Brief:
Find the line with "(s.seekRoom r pos).tracks" and the line with "(s.closePath r).powered = s.powered" in the entries below; output exactly those two lines, every line between them, and no others.

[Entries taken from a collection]
════════

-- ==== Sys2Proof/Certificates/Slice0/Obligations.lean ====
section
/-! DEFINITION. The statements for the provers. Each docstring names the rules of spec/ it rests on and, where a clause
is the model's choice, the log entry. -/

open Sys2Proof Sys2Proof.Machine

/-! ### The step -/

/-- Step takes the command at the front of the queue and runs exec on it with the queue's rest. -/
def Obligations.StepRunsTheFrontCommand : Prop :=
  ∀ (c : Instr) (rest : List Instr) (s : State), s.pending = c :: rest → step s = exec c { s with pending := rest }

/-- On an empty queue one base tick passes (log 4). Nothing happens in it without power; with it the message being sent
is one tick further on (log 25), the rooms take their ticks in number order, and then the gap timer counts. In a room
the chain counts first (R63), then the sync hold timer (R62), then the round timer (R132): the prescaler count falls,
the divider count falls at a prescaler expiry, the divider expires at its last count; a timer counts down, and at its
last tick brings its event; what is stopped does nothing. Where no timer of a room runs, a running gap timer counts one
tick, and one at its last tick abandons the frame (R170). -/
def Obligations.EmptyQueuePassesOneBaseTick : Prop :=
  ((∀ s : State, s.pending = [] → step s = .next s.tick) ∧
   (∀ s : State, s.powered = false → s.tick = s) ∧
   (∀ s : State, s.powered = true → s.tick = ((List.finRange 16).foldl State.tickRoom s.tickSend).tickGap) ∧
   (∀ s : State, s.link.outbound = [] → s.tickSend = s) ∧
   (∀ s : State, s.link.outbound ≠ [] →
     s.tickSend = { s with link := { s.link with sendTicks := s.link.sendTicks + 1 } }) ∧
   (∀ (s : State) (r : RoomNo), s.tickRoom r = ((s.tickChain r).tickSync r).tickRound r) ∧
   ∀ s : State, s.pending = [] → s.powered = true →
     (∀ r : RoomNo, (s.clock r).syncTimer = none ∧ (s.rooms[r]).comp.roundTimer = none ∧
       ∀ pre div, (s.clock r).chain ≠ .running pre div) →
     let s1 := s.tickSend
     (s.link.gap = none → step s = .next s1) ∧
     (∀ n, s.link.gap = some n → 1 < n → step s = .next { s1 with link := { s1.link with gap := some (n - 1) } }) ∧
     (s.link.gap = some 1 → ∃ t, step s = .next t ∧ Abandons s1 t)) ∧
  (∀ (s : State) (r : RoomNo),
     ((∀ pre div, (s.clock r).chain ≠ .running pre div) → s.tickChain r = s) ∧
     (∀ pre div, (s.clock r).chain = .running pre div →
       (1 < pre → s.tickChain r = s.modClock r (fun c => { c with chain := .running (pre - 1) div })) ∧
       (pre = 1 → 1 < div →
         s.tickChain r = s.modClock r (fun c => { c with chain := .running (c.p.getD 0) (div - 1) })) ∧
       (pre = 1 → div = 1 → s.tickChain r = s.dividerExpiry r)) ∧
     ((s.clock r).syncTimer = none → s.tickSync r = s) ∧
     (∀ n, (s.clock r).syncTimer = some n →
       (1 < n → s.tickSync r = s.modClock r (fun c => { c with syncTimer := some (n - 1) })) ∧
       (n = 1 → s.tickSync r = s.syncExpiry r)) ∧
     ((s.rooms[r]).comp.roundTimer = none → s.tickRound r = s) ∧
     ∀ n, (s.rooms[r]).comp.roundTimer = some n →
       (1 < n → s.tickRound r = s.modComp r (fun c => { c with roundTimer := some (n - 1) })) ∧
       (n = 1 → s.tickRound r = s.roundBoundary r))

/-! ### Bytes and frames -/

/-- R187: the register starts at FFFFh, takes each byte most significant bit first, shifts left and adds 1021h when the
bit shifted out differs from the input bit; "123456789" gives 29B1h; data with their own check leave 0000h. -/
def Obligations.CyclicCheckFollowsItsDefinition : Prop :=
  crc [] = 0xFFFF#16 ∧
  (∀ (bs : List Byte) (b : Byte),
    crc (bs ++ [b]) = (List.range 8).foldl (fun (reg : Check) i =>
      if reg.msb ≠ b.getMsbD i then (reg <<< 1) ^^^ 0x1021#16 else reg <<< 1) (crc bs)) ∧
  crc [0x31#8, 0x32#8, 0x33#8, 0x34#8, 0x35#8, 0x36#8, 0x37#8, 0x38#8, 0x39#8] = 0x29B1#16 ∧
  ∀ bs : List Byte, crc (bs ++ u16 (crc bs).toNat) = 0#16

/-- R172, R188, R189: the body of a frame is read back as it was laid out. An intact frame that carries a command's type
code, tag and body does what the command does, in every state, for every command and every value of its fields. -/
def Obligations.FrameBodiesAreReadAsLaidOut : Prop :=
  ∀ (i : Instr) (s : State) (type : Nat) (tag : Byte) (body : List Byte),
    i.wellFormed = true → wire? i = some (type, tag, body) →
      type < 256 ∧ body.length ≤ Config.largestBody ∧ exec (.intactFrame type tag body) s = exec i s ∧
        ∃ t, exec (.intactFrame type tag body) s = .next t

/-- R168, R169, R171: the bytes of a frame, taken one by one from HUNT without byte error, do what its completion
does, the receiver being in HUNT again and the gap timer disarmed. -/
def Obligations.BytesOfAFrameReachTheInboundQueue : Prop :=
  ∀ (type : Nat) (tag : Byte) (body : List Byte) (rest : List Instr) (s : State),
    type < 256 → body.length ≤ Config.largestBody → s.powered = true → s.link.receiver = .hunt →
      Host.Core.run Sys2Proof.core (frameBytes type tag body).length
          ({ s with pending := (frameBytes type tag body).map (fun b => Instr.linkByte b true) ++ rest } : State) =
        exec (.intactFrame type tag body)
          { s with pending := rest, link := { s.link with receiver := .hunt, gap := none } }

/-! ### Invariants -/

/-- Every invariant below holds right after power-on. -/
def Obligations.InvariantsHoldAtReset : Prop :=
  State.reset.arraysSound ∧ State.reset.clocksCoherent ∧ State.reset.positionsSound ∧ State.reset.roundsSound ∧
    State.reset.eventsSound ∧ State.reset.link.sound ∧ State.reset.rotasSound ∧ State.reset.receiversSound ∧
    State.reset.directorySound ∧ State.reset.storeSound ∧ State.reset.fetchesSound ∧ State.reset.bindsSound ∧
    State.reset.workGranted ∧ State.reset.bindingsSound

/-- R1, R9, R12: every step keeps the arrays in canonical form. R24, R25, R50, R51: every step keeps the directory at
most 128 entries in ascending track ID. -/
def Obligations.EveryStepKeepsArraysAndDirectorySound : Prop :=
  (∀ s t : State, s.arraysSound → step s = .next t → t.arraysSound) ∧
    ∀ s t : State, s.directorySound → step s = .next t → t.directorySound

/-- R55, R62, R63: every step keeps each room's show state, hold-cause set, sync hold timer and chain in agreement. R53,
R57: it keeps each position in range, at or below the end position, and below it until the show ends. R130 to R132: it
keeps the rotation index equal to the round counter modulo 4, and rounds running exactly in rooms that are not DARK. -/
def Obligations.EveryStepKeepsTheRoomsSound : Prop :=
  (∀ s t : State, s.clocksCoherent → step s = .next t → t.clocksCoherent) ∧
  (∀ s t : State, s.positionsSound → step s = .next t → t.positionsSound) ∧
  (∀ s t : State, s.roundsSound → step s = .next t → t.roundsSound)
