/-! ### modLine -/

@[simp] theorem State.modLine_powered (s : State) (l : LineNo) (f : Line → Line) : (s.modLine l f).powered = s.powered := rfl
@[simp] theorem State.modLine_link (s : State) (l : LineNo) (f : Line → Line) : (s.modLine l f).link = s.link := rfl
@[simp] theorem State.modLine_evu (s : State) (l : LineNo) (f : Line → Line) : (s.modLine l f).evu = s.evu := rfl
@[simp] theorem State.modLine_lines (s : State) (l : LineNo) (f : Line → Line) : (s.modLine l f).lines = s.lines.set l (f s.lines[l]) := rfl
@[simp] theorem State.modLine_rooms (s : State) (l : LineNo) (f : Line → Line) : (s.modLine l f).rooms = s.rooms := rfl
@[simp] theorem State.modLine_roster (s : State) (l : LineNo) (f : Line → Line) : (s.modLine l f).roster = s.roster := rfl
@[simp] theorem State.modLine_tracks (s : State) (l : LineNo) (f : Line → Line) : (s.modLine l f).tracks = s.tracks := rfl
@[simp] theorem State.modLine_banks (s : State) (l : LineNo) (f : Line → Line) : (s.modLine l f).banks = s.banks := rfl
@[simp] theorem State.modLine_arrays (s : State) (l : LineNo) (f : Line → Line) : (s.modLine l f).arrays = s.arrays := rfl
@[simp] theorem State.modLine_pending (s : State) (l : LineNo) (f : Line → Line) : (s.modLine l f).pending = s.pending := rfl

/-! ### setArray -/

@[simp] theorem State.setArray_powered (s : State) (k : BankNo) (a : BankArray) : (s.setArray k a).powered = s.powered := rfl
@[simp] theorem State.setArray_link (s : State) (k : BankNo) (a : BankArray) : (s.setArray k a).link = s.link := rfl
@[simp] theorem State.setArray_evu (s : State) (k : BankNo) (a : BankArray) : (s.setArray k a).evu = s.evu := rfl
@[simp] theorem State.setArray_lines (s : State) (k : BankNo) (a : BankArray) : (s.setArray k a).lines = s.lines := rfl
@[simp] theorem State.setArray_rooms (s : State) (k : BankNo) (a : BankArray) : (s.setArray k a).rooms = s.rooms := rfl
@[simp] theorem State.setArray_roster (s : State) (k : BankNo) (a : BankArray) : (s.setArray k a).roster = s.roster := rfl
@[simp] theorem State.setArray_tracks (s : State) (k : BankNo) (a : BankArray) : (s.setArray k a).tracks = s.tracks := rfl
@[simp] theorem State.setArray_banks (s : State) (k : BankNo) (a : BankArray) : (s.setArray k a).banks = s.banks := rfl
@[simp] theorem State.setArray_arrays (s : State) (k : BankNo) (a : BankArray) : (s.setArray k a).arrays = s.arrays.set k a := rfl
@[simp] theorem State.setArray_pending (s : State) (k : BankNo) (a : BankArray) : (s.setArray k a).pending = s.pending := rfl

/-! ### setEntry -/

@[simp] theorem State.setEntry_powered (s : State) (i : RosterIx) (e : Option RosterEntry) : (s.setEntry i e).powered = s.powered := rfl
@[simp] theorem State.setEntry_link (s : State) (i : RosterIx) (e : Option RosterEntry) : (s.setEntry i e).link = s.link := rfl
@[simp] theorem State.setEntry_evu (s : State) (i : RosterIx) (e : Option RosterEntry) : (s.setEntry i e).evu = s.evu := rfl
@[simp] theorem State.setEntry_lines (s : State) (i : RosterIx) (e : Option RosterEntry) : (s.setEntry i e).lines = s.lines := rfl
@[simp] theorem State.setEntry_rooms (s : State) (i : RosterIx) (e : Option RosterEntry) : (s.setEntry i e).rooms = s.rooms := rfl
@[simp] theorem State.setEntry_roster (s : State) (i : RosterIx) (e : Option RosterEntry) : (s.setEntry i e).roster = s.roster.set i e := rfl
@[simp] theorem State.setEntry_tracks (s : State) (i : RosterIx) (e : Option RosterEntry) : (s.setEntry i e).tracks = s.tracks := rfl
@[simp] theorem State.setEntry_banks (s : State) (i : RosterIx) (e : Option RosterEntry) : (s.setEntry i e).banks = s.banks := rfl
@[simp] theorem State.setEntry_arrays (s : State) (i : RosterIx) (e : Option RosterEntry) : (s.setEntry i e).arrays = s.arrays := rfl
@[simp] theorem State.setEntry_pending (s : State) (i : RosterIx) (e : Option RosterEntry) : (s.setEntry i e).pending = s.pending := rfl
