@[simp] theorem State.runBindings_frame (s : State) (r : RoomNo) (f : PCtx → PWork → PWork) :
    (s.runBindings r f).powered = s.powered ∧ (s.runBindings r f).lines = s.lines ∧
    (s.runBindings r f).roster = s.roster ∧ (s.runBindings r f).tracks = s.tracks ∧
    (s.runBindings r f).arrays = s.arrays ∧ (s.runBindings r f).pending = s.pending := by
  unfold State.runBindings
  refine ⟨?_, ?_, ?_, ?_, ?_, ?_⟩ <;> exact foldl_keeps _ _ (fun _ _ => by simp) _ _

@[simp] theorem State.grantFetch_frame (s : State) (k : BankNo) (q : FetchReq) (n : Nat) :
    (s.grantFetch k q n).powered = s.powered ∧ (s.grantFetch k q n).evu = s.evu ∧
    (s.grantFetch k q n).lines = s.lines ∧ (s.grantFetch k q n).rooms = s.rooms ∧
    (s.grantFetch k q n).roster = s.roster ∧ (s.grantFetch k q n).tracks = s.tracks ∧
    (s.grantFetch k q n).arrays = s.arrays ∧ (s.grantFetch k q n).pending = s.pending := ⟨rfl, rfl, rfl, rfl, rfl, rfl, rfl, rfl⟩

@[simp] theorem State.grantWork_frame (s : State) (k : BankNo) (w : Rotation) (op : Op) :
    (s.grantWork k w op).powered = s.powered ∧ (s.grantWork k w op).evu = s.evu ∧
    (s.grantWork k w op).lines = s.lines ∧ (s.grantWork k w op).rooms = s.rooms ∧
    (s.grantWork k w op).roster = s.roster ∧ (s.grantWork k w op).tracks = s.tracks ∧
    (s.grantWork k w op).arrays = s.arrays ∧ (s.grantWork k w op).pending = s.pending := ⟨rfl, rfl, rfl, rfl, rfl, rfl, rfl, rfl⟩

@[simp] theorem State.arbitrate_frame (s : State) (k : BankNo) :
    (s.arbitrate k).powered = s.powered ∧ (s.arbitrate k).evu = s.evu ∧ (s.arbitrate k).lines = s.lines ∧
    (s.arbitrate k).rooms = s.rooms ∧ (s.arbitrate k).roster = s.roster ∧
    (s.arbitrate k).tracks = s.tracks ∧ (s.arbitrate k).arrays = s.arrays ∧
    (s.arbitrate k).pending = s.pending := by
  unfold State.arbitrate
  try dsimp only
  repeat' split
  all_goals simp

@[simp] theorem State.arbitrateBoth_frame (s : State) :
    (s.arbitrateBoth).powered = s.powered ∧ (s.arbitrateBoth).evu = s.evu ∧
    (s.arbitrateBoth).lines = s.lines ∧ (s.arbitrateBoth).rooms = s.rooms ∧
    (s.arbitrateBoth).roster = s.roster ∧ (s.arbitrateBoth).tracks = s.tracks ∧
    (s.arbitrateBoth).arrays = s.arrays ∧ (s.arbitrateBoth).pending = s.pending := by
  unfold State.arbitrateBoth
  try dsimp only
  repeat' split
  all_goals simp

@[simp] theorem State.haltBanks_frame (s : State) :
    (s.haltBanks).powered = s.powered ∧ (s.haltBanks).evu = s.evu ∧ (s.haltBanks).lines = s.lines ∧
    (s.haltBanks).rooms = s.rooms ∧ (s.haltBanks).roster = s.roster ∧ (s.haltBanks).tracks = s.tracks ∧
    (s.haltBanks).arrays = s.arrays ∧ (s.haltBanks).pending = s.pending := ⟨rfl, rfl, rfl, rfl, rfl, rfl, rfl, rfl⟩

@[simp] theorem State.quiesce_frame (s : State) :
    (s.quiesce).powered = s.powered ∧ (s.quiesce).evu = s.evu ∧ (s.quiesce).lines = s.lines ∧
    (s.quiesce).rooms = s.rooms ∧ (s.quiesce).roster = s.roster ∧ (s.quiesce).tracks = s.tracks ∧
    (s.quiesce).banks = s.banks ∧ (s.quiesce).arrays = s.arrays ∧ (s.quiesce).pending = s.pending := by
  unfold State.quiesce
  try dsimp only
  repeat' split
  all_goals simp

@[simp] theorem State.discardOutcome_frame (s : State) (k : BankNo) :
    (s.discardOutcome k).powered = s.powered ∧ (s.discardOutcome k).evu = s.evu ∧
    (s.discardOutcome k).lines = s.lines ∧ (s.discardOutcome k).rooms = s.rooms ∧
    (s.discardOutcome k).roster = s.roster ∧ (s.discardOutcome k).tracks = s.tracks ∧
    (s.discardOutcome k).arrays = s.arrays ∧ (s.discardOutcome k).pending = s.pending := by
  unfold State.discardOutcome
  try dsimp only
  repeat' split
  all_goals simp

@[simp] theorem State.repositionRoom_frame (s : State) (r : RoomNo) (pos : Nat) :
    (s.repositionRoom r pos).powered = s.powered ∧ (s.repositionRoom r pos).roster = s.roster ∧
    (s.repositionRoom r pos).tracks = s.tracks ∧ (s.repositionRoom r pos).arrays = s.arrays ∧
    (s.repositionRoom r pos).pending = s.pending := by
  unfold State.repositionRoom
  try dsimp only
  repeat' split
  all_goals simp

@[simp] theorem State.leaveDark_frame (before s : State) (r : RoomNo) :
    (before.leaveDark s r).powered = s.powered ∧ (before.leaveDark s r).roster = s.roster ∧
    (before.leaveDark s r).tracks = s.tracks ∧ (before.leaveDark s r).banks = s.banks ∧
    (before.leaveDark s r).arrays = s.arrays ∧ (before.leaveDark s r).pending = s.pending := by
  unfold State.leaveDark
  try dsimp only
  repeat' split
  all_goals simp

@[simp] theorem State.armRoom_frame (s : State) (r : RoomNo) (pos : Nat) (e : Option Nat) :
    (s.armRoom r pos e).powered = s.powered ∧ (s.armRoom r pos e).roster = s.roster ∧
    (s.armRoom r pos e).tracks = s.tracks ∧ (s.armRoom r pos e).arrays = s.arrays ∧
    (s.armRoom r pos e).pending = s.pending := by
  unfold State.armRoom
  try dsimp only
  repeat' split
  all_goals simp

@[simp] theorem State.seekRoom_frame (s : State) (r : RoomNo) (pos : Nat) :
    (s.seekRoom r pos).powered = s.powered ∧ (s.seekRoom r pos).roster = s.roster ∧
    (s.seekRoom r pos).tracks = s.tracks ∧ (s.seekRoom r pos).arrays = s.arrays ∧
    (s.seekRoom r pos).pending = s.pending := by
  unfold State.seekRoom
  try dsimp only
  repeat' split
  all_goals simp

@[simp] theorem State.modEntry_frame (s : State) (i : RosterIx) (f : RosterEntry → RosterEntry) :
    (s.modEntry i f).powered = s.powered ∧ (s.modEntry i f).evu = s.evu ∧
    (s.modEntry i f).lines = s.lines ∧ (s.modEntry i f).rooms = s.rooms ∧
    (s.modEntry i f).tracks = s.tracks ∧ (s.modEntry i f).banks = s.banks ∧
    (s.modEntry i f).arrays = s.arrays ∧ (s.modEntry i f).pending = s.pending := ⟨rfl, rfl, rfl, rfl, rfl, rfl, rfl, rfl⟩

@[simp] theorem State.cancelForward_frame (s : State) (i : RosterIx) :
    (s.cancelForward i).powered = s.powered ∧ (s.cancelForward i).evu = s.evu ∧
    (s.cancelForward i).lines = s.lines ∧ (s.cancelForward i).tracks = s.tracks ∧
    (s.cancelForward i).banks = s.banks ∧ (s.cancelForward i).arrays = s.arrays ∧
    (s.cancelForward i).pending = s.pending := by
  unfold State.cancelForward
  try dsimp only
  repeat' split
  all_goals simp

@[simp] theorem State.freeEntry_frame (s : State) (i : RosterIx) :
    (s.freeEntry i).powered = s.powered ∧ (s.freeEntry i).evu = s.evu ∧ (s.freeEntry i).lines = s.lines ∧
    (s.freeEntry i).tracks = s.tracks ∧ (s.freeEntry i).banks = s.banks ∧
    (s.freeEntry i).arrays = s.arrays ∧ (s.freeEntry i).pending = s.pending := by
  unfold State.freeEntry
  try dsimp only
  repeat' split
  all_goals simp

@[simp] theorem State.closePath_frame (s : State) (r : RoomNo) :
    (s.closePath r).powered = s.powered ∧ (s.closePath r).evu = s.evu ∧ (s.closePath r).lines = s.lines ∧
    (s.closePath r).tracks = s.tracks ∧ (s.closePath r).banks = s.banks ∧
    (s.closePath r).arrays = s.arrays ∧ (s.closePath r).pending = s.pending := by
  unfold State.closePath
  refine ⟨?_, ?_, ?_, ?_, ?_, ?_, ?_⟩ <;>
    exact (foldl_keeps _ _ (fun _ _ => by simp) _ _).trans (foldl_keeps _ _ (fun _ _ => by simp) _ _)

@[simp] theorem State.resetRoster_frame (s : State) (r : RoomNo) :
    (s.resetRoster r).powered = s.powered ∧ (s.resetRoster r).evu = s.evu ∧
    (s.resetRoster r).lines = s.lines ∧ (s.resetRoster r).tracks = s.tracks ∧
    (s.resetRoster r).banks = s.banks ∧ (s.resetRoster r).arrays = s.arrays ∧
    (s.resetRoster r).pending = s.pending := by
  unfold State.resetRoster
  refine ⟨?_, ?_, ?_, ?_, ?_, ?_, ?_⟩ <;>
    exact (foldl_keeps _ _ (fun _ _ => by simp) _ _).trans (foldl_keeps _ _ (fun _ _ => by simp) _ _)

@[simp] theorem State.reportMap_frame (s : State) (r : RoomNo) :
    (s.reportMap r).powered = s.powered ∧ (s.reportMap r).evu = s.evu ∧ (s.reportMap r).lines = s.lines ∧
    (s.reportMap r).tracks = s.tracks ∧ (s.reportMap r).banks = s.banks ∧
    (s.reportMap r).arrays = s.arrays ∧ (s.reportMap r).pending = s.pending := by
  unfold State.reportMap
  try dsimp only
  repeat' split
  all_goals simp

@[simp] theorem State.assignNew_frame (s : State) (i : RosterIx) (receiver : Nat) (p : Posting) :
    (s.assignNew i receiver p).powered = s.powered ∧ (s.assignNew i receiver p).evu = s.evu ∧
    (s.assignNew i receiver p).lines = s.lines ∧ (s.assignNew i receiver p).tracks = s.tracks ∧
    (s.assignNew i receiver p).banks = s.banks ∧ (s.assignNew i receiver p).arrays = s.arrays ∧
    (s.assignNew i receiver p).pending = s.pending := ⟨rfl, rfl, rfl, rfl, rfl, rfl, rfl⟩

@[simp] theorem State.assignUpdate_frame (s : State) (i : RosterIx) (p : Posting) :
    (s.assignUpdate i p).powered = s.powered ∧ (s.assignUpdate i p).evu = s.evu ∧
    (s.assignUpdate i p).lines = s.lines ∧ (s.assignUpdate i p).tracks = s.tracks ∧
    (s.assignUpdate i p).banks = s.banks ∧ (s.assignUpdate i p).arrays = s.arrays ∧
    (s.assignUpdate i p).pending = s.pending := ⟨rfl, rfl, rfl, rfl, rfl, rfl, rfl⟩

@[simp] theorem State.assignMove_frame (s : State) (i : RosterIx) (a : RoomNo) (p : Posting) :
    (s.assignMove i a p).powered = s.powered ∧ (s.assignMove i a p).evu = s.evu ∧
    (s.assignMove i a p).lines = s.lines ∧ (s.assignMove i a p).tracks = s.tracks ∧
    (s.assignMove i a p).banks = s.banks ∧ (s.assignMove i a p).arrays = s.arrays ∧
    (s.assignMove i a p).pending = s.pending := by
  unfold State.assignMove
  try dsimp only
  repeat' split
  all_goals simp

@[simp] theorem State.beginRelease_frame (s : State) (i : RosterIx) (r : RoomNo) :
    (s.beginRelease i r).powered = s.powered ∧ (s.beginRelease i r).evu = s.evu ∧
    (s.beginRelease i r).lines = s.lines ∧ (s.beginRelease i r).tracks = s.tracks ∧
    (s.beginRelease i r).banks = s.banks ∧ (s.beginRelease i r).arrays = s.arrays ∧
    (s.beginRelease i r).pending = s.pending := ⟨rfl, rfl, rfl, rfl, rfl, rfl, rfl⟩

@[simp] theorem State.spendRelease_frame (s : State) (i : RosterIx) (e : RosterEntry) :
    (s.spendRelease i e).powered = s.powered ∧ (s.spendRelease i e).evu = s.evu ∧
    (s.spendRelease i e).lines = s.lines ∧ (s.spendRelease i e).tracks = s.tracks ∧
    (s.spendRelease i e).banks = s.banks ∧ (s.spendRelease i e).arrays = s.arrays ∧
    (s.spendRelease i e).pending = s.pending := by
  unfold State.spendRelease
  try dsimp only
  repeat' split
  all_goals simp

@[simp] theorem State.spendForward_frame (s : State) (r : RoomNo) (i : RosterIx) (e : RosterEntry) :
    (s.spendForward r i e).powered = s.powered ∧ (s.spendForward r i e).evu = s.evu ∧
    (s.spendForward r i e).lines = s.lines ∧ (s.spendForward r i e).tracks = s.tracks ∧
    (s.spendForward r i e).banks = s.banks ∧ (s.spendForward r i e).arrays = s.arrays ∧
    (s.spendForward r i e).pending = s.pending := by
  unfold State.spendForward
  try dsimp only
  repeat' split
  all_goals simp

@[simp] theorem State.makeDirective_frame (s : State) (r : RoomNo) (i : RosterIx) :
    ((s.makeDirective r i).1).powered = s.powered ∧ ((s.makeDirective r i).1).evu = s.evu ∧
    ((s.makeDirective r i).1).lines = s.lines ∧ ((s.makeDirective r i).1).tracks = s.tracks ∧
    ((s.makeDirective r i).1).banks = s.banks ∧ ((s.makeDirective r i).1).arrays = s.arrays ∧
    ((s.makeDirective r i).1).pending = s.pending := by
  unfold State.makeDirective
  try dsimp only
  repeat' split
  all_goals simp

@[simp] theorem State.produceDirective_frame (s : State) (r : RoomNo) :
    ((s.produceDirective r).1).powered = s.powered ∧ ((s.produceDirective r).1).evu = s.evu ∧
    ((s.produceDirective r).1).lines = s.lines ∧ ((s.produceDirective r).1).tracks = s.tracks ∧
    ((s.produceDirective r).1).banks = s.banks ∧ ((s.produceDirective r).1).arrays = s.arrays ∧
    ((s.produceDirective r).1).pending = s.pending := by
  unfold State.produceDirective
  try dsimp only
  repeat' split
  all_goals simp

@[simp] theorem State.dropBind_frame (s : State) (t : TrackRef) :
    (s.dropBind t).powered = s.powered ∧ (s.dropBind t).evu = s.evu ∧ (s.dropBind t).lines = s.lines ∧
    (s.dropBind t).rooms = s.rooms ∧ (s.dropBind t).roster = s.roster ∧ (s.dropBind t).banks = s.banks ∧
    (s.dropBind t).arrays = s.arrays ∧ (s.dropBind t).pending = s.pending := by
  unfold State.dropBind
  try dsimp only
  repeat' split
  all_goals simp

════════

Task result:
    (s.seekRoom r pos).tracks = s.tracks ∧ (s.seekRoom r pos).arrays = s.arrays ∧
    (s.seekRoom r pos).pending = s.pending := by
  unfold State.seekRoom
  try dsimp only
  repeat' split
  all_goals simp

@[simp] theorem State.modEntry_frame (s : State) (i : RosterIx) (f : RosterEntry → RosterEntry) :
    (s.modEntry i f).powered = s.powered ∧ (s.modEntry i f).evu = s.evu ∧
    (s.modEntry i f).lines = s.lines ∧ (s.modEntry i f).rooms = s.rooms ∧
    (s.modEntry i f).tracks = s.tracks ∧ (s.modEntry i f).banks = s.banks ∧
    (s.modEntry i f).arrays = s.arrays ∧ (s.modEntry i f).pending = s.pending := ⟨rfl, rfl, rfl, rfl, rfl, rfl, rfl, rfl⟩

@[simp] theorem State.cancelForward_frame (s : State) (i : RosterIx) :
    (s.cancelForward i).powered = s.powered ∧ (s.cancelForward i).evu = s.evu ∧
    (s.cancelForward i).lines = s.lines ∧ (s.cancelForward i).tracks = s.tracks ∧
    (s.cancelForward i).banks = s.banks ∧ (s.cancelForward i).arrays = s.arrays ∧
    (s.cancelForward i).pending = s.pending := by
  unfold State.cancelForward
  try dsimp only
  repeat' split
  all_goals simp

@[simp] theorem State.freeEntry_frame (s : State) (i : RosterIx) :
    (s.freeEntry i).powered = s.powered ∧ (s.freeEntry i).evu = s.evu ∧ (s.freeEntry i).lines = s.lines ∧
    (s.freeEntry i).tracks = s.tracks ∧ (s.freeEntry i).banks = s.banks ∧
    (s.freeEntry i).arrays = s.arrays ∧ (s.freeEntry i).pending = s.pending := by
  unfold State.freeEntry
  try dsimp only
  repeat' split
  all_goals simp

@[simp] theorem State.closePath_frame (s : State) (r : RoomNo) :
    (s.closePath r).powered = s.powered ∧ (s.closePath r).evu = s.evu ∧ (s.closePath r).lines = s.lines ∧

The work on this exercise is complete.